(The records begins)

-- ==== Sys2Proof/Laws/State.lean ====
section
/-!
SUPPORT. One lemma per field of State and update of it: what each of the state's own updates leaves as it was, and reading
a core, a context, a slot or a register after writing one.
-/

namespace Sys2Proof.Machine

/-! State.setCore -/

@[simp] theorem State.setCore_schedule (s : State) (c : CoreId) (k : Core) : (s.setCore c k).schedule = s.schedule := rfl
@[simp] theorem State.setCore_turn (s : State) (c : CoreId) (k : Core) : (s.setCore c k).turn = s.turn := rfl
@[simp] theorem State.setCore_freeCtr (s : State) (c : CoreId) (k : Core) : (s.setCore c k).freeCtr = s.freeCtr := rfl
@[simp] theorem State.setCore_seqNo (s : State) (c : CoreId) (k : Core) : (s.setCore c k).seqNo = s.seqNo := rfl
@[simp] theorem State.setCore_actCore (s : State) (c : CoreId) (k : Core) : (s.setCore c k).actCore = s.actCore := rfl
@[simp] theorem State.setCore_actSeq (s : State) (c : CoreId) (k : Core) : (s.setCore c k).actSeq = s.actSeq := rfl
@[simp] theorem State.setCore_clock (s : State) (c : CoreId) (k : Core) : (s.setCore c k).clock = s.clock := rfl
@[simp] theorem State.setCore_caps (s : State) (c : CoreId) (k : Core) : (s.setCore c k).caps = s.caps := rfl
@[simp] theorem State.setCore_devid (s : State) (c : CoreId) (k : Core) : (s.setCore c k).devid = s.devid := rfl
@[simp] theorem State.setCore_mem (s : State) (c : CoreId) (k : Core) : (s.setCore c k).mem = s.mem := rfl
@[simp] theorem State.setCore_remote (s : State) (c : CoreId) (k : Core) : (s.setCore c k).remote = s.remote := rfl
@[simp] theorem State.setCore_remoteUp (s : State) (c : CoreId) (k : Core) : (s.setCore c k).remoteUp = s.remoteUp := rfl
@[simp] theorem State.setCore_badLines (s : State) (c : CoreId) (k : Core) : (s.setCore c k).badLines = s.badLines := rfl
@[simp] theorem State.setCore_tags (s : State) (c : CoreId) (k : Core) : (s.setCore c k).tags = s.tags := rfl
@[simp] theorem State.setCore_keyGen (s : State) (c : CoreId) (k : Core) : (s.setCore c k).keyGen = s.keyGen := rfl
@[simp] theorem State.setCore_atsAbsent (s : State) (c : CoreId) (k : Core) : (s.setCore c k).atsAbsent = s.atsAbsent := rfl
@[simp] theorem State.setCore_tlb (s : State) (c : CoreId) (k : Core) : (s.setCore c k).tlb = s.tlb := rfl
@[simp] theorem State.setCore_windows (s : State) (c : CoreId) (k : Core) : (s.setCore c k).windows = s.windows := rfl
@[simp] theorem State.setCore_ctxs (s : State) (c : CoreId) (k : Core) : (s.setCore c k).ctxs = s.ctxs := rfl
@[simp] theorem State.setCore_ctxbase (s : State) (c : CoreId) (k : Core) : (s.setCore c k).ctxbase = s.ctxbase := rfl
@[simp] theorem State.setCore_tlt (s : State) (c : CoreId) (k : Core) : (s.setCore c k).tlt = s.tlt := rfl
@[simp] theorem State.setCore_stale (s : State) (c : CoreId) (k : Core) : (s.setCore c k).stale = s.stale := rfl
@[simp] theorem State.setCore_downLinks (s : State) (c : CoreId) (k : Core) : (s.setCore c k).downLinks = s.downLinks := rfl
@[simp] theorem State.setCore_diesOut (s : State) (c : CoreId) (k : Core) : (s.setCore c k).diesOut = s.diesOut := rfl
@[simp] theorem State.setCore_termite (s : State) (c : CoreId) (k : Core) : (s.setCore c k).termite = s.termite := rfl
@[simp] theorem State.setCore_posted (s : State) (c : CoreId) (k : Core) : (s.setCore c k).posted = s.posted := rfl
@[simp] theorem State.setCore_postNum (s : State) (c : CoreId) (k : Core) : (s.setCore c k).postNum = s.postNum := rfl
@[simp] theorem State.setCore_peeks (s : State) (c : CoreId) (k : Core) : (s.setCore c k).peeks = s.peeks := rfl
@[simp] theorem State.setCore_nextUid (s : State) (c : CoreId) (k : Core) : (s.setCore c k).nextUid = s.nextUid := rfl
@[simp] theorem State.setCore_msgs (s : State) (c : CoreId) (k : Core) : (s.setCore c k).msgs = s.msgs := rfl
@[simp] theorem State.setCore_media (s : State) (c : CoreId) (k : Core) : (s.setCore c k).media = s.media := rfl
@[simp] theorem State.setCore_colls (s : State) (c : CoreId) (k : Core) : (s.setCore c k).colls = s.colls := rfl
@[simp] theorem State.setCore_collData (s : State) (c : CoreId) (k : Core) : (s.setCore c k).collData = s.collData := rfl
@[simp] theorem State.setCore_collReports (s : State) (c : CoreId) (k : Core) : (s.setCore c k).collReports = s.collReports := rfl
@[simp] theorem State.setCore_collNotes (s : State) (c : CoreId) (k : Core) : (s.setCore c k).collNotes = s.collNotes := rfl
@[simp] theorem State.setCore_collEvents (s : State) (c : CoreId) (k : Core) : (s.setCore c k).collEvents = s.collEvents := rfl
@[simp] theorem State.setCore_collNum (s : State) (c : CoreId) (k : Core) : (s.setCore c k).collNum = s.collNum := rfl
@[simp] theorem State.setCore_lq (s : State) (c : CoreId) (k : Core) : (s.setCore c k).lq = s.lq := rfl
@[simp] theorem State.setCore_slots (s : State) (c : CoreId) (k : Core) : (s.setCore c k).slots = s.slots := rfl
@[simp] theorem State.setCore_pool (s : State) (c : CoreId) (k : Core) : (s.setCore c k).pool = s.pool := rfl
@[simp] theorem State.setCore_spillq (s : State) (c : CoreId) (k : Core) : (s.setCore c k).spillq = s.spillq := rfl
@[simp] theorem State.setCore_recPtr (s : State) (c : CoreId) (k : Core) : (s.setCore c k).recPtr = s.recPtr := rfl
@[simp] theorem State.setCore_selPtr (s : State) (c : CoreId) (k : Core) : (s.setCore c k).selPtr = s.selPtr := rfl
@[simp] theorem State.setCore_nextAge (s : State) (c : CoreId) (k : Core) : (s.setCore c k).nextAge = s.nextAge := rfl
@[simp] theorem State.setCore_ldrop (s : State) (c : CoreId) (k : Core) : (s.setCore c k).ldrop = s.ldrop := rfl
@[simp] theorem State.setCore_shlim (s : State) (c : CoreId) (k : Core) : (s.setCore c k).shlim = s.shlim := rfl
@[simp] theorem State.setCore_ctxcmd (s : State) (c : CoreId) (k : Core) : (s.setCore c k).ctxcmd = s.ctxcmd := rfl
@[simp] theorem State.setCore_ctxarg (s : State) (c : CoreId) (k : Core) : (s.setCore c k).ctxarg = s.ctxarg := rfl
@[simp] theorem State.setCore_copywt (s : State) (c : CoreId) (k : Core) : (s.setCore c k).copywt = s.copywt := rfl
@[simp] theorem State.setCore_armReqs (s : State) (c : CoreId) (k : Core) : (s.setCore c k).armReqs = s.armReqs := rfl
@[simp] theorem State.setCore_armed (s : State) (c : CoreId) (k : Core) : (s.setCore c k).armed = s.armed := rfl
@[simp] theorem State.setCore_rounds (s : State) (c : CoreId) (k : Core) : (s.setCore c k).rounds = s.rounds := rfl
@[simp] theorem State.setCore_boot (s : State) (c : CoreId) (k : Core) : (s.setCore c k).boot = s.boot := rfl
@[simp] theorem State.setCore_failcode (s : State) (c : CoreId) (k : Core) : (s.setCore c k).failcode = s.failcode := rfl
@[simp] theorem State.setCore_pthrot (s : State) (c : CoreId) (k : Core) : (s.setCore c k).pthrot = s.pthrot := rfl
@[simp] theorem State.setCore_tthrot (s : State) (c : CoreId) (k : Core) : (s.setCore c k).tthrot = s.tthrot := rfl
@[simp] theorem State.setCore_tlbiAddr (s : State) (c : CoreId) (k : Core) : (s.setCore c k).tlbiAddr = s.tlbiAddr := rfl
@[simp] theorem State.setCore_tlbiLen (s : State) (c : CoreId) (k : Core) : (s.setCore c k).tlbiLen = s.tlbiLen := rfl
@[simp] theorem State.setCore_tlbiCtx (s : State) (c : CoreId) (k : Core) : (s.setCore c k).tlbiCtx = s.tlbiCtx := rfl
@[simp] theorem State.setCore_tlbiGo (s : State) (c : CoreId) (k : Core) : (s.setCore c k).tlbiGo = s.tlbiGo := rfl
@[simp] theorem State.setCore_tripped (s : State) (c : CoreId) (k : Core) : (s.setCore c k).tripped = s.tripped := rfl
@[simp] theorem State.setCore_nudon (s : State) (c : CoreId) (k : Core) : (s.setCore c k).nudon = s.nudon := rfl
@[simp] theorem State.setCore_tdi (s : State) (c : CoreId) (k : Core) : (s.setCore c k).tdi = s.tdi := rfl
@[simp] theorem State.setCore_falls (s : State) (c : CoreId) (k : Core) : (s.setCore c k).falls = s.falls := rfl
@[simp] theorem State.setCore_walkAt (s : State) (c : CoreId) (k : Core) : (s.setCore c k).walkAt = s.walkAt := rfl
@[simp] theorem State.setCore_spdmOk (s : State) (c : CoreId) (k : Core) : (s.setCore c k).spdmOk = s.spdmOk := rfl
@[simp] theorem State.setCore_session (s : State) (c : CoreId) (k : Core) : (s.setCore c k).session = s.session := rfl
@[simp] theorem State.setCore_eid (s : State) (c : CoreId) (k : Core) : (s.setCore c k).eid = s.eid := rfl
@[simp] theorem State.setCore_flash (s : State) (c : CoreId) (k : Core) : (s.setCore c k).flash = s.flash := rfl
@[simp] theorem State.setCore_staged (s : State) (c : CoreId) (k : Core) : (s.setCore c k).staged = s.staged := rfl
@[simp] theorem State.setCore_meas (s : State) (c : CoreId) (k : Core) : (s.setCore c k).meas = s.meas := rfl
@[simp] theorem State.setCore_noPcie (s : State) (c : CoreId) (k : Core) : (s.setCore c k).noPcie = s.noPcie := rfl
@[simp] theorem State.setCore_debug (s : State) (c : CoreId) (k : Core) : (s.setCore c k).debug = s.debug := rfl
@[simp] theorem State.setCore_sent (s : State) (c : CoreId) (k : Core) : (s.setCore c k).sent = s.sent := rfl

(The records ends)

### Task prompt
Within the material above, output exactly the lines from the one with "s.stale := rfl" through the one with "s.posted := rfl", end lines included, and nothing besides.

### Response
@[simp] theorem State.setCore_stale (s : State) (c : CoreId) (k : Core) : (s.setCore c k).stale = s.stale := rfl
@[simp] theorem State.setCore_downLinks (s : State) (c : CoreId) (k : Core) : (s.setCore c k).downLinks = s.downLinks := rfl
@[simp] theorem State.setCore_diesOut (s : State) (c : CoreId) (k : Core) : (s.setCore c k).diesOut = s.diesOut := rfl
@[simp] theorem State.setCore_termite (s : State) (c : CoreId) (k : Core) : (s.setCore c k).termite = s.termite := rfl
@[simp] theorem State.setCore_posted (s : State) (c : CoreId) (k : Core) : (s.setCore c k).posted = s.posted := rfl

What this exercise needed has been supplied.